A meta-analysis reported in 2000 found that intraoperative neuraxial anesthesia reduces the incidence of deep vein thrombosis and pulmonary embolism. However, the majority of studies were performed prior to the advent of new thromboprophylaxis and minimally invasive surgery. The effect of postoperative epidural analgesia on coagulation regulation is unknown.
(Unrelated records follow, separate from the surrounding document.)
/-! Registers (spec/10_state.md). -/

/-- R36: a host write of a word to CMD resets (the SRESET word), is accepted (BUSY = 0), or is dropped with WERR
(BUSY = 1); a read of CMD returns the last accepted word at any BUSY value; CMD_LATCH is 0 after reset. -/
def Obligations.CmdWriteIssuesResetsOrIsDropped : Prop :=
  (∀ (s : State) (x : Word),
    (x = 0x00000009#32 → memWrite s 0x000 .w32 x = exec .sreset s) ∧
    (x ≠ 0x00000009#32 → s.status.busy = false →
      memWrite s 0x000 .w32 x =
        .next { s with cmdLatch := x, status := { busy := true, done := false, err := false, werr := s.status.werr, errcode := 0#4 } }) ∧
    (x ≠ 0x00000009#32 → s.status.busy = true →
      memWrite s 0x000 .w32 x = .next { s with status := { s.status with werr := true } }) ∧
    memRead s 0x000 .w32 = .next { s with scratch := s.cmdLatch }) ∧
  ∀ c : Config, (State.resetWith c).cmdLatch = 0x00000000#32

/-- R34's layout of STATUS: BUSY, DONE, ERR, WERR in bits 0 to 3, ERRCODE in bits 11:8, every other bit 0, at any BUSY
value, on the host's read. -/
def Obligations.StatusReadsItsFields : Prop :=
  ∀ s : State, memRead s 0x004 .w32 = .next { s with scratch := s.status.word } ∧
    s.status.word.getLsbD 0 = s.status.busy ∧ s.status.word.getLsbD 1 = s.status.done ∧
    s.status.word.getLsbD 2 = s.status.err ∧ s.status.word.getLsbD 3 = s.status.werr ∧
    s.status.word.extractLsb' 8 4 = s.status.errcode ∧
    (∀ i, 4 ≤ i → i ≤ 7 → s.status.word.getLsbD i = false) ∧ ∀ i, 12 ≤ i → s.status.word.getLsbD i = false

/-- R34's W1C rule: a host write of X to STATUS, at any BUSY value, clears each of DONE, ERR, WERR whose position is 1 in
X and leaves the others; ERRCODE becomes 0 with ERR; BUSY and everything else stay. -/
def Obligations.StatusWriteClearsTheWrittenBits : Prop :=
  ∀ (s : State) (x : Word), ∃ t : State, memWrite s 0x004 .w32 x = .next t ∧ t = { s with status := t.status } ∧
    t.status.busy = s.status.busy ∧
    t.status.done = (if x.getLsbD 1 then false else s.status.done) ∧
    t.status.err = (if x.getLsbD 2 then false else s.status.err) ∧
    t.status.werr = (if x.getLsbD 3 then false else s.status.werr) ∧
    t.status.errcode = (if x.getLsbD 2 then 0#4 else s.status.errcode)

/-- R35: IRQEN holds DONE_IE, ERR_IE, WERR_IE, bits 0, 1 and 2 of the last write, at any BUSY value; bits 31:3 read as 0; a
write changes nothing else and is never dropped; IRQEN is 0 after reset. -/
def Obligations.IrqenStoresItsThreeBits : Prop :=
  (∀ (s : State) (x : Word), ∃ t : State, memWrite s 0x020 .w32 x = .next t ∧
    t = { s with irqen := { doneIe := x.getLsbD 0, errIe := x.getLsbD 1, werrIe := x.getLsbD 2 } } ∧
    memRead t 0x020 .w32 = .next { t with scratch := x &&& 0x00000007#32 }) ∧
  ∀ c : Config, (State.resetWith c).irqen.word = 0x00000000#32

/-- R44, R298: `irq` is the OR of DONE, ERR and WERR, each with its enable bit, on the words the host reads; a W1C write
that clears every pending bit leaves `irq` 0 at the end of that write. -/
def Obligations.IrqFollowsStatusAndEnables : Prop :=
  ∀ s : State,
    (s.irq = true ↔
      (s.status.word.getLsbD 1 = true ∧ s.irqen.word.getLsbD 0 = true) ∨
      (s.status.word.getLsbD 2 = true ∧ s.irqen.word.getLsbD 1 = true) ∨
      (s.status.word.getLsbD 3 = true ∧ s.irqen.word.getLsbD 2 = true)) ∧
    ∀ x : Word,
      (∀ b < 3, s.status.word.getLsbD (b + 1) = true → s.irqen.word.getLsbD b = true → x.getLsbD (b + 1) = true) →
      ∃ t : State, memWrite s 0x004 .w32 x = .next t ∧ t.irq = false

/-- R38, R40: CAP reads BUF_CAP and ID reads 0x46434531 at any BUSY value; writing either changes nothing; neither ever
changes, over any step of the machine. -/
def Obligations.CapAndIdAreConstants : Prop :=
  (∀ (s : State) (x : Word),
    memRead s 0x024 .w32 = .next { s with scratch := BitVec.ofNat 32 s.cfg.bufCap } ∧
    memRead s 0x028 .w32 = .next { s with scratch := 0x46434531#32 } ∧
    memWrite s 0x024 .w32 x = .next s ∧ memWrite s 0x028 .w32 x = .next s) ∧
  ∀ s t : State, step s = .next t → t.cfg = s.cfg

/-- R30, R32, R33: while BUSY = 0, a host write to ROUNDS, LEN or KEY0-KEY3 stores all 32 bits as written and changes
nothing else, and a read returns the register. -/
def Obligations.IdleRegisterWritesStoreAllBits : Prop :=
  ∀ (s : State) (x : Word), s.status.busy = false →
    memWrite s 0x008 .w32 x = .next { s with rounds := x } ∧
    memWrite s 0x00C .w32 x = .next { s with len := x } ∧
    memWrite s 0x010 .w32 x = .next { s with key := { s.key with k0 := x } } ∧
    memWrite s 0x014 .w32 x = .next { s with key := { s.key with k1 := x } } ∧
    memWrite s 0x018 .w32 x = .next { s with key := { s.key with k2 := x } } ∧
    memWrite s 0x01C .w32 x = .next { s with key := { s.key with k3 := x } } ∧
    memRead s 0x008 .w32 = .next { s with scratch := s.rounds } ∧
    memRead s 0x00C .w32 = .next { s with scratch := s.len } ∧
    memRead s 0x010 .w32 = .next { s with scratch := s.key.k0 } ∧
    memRead s 0x014 .w32 = .next { s with scratch := s.key.k1 } ∧
    memRead s 0x018 .w32 = .next { s with scratch := s.key.k2 } ∧
    memRead s 0x01C .w32 = .next { s with scratch := s.key.k3 }

/-! Memory (spec/20_memory.md). -/

/-- R72, R77: while BUSY = 0, a naturally aligned buffer access within BUF_CAP reads the sum of BUF[i+k] << 8k (its byte k
is BUF[i+k] for k below the width and 0 above), and writes BUF[i+k] <- v[8k+7:8k] for k below the width, every other byte and LEN unchanged. -/
def Obligations.IdleBufferAccessIsLittleEndian : Prop :=
  ∀ (s : State) (i : Nat) (w : Width) (x : Word), s.Inv → s.status.busy = false →
    i % widthBytes w = 0 → i + widthBytes w ≤ s.cfg.bufCap →
    (∃ v : Word, memRead s (0x10000 + i) w = .next { s with scratch := v } ∧
      ∀ k < 4, v.extractLsb' (8 * k) 8 = if k < widthBytes w then s.buf.read (i + k) else 0x00#8) ∧
    ∃ m : Memory, memWrite s (0x10000 + i) w x = .next { s with buf := m } ∧
      ∀ j, m.read j = if i ≤ j ∧ j < i + widthBytes w then x.extractLsb' (8 * (j - i)) 8 else s.buf.read j

/-- R71, R72, R74, R263: an access to a register offset that is not 32 bits wide and aligned, a misaligned buffer access or
one past BUF_CAP - 1, and an access to an unmapped offset fault with BusError, named by offset and width. That an illegal
access to BUF faults so while BUSY = 1 too is read from R294's "provided it is legal" (DEDUCED, notes/assumptions/7.md), not
stated. -/
def Obligations.RefusedAccessesFaultWithBusError : Prop :=
  ∀ (s : State) (off : Nat) (w : Width) (x : Word), off < 2 ^ 25 →
    ((off < 0x2C ∧ (w ≠ .w32 ∨ off % 4 ≠ 0)) ∨ (0x2C ≤ off ∧ off < 0x10000) ∨
      (0x10000 ≤ off ∧ ((off - 0x10000) % widthBytes w ≠ 0 ∨ s.cfg.bufCap < off - 0x10000 + widthBytes w))) →
    memRead s off w = .fault (.busError off w) ∧ memWrite s off w x = .fault (.busError off w)

/-- R71, R72, R294: no legal access within the window stops the machine, at any BUSY value. -/
def Obligations.LegalAccessesComplete : Prop :=
  ∀ (s : State) (off : Nat) (w : Width) (x : Word), s.cfg.valid = true →
    ((off < 0x2C ∧ w = .w32 ∧ off % 4 = 0) ∨
      (0x10000 ≤ off ∧ (off - 0x10000) % widthBytes w = 0 ∧ off - 0x10000 + widthBytes w ≤ s.cfg.bufCap)) →
    (∃ t, memRead s off w = .next t) ∧ ∃ t, memWrite s off w x = .next t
More recently, a meta-analysis of open aortic surgery, laparotomy, total hip and knee replacement did not demonstrate that epidural analgesia reduces thromboembolic complications. An overview of the influence of pathophysiological status, major surgery results noted that “In patients with gastrointestinal surgery without elective surgery, epidural analgesia did not seem to reduce anastomosis, blood loss in the anastomosis. surgery, need for blood transfusion, risk of embolism, cardiovascular complications, or length of hospital stay compared with conventional analgesia.

7. Patient satisfaction


In general, poor postoperative analgesia and analgesia side effects are associated with low patient satisfaction. However, patient satisfaction as an important goal is less studied. Only 2 RCTs out of 95 were recorded using a valuable tool to assess patient satisfaction. The authors note that “despite the hypothesized benefits of this superior analgesia, there is a lack of high-quality data on the efficacy of other analgesic modalities and regimens on patient outcomes reported such as health-related quality of life, quality of recovery and patient satisfaction.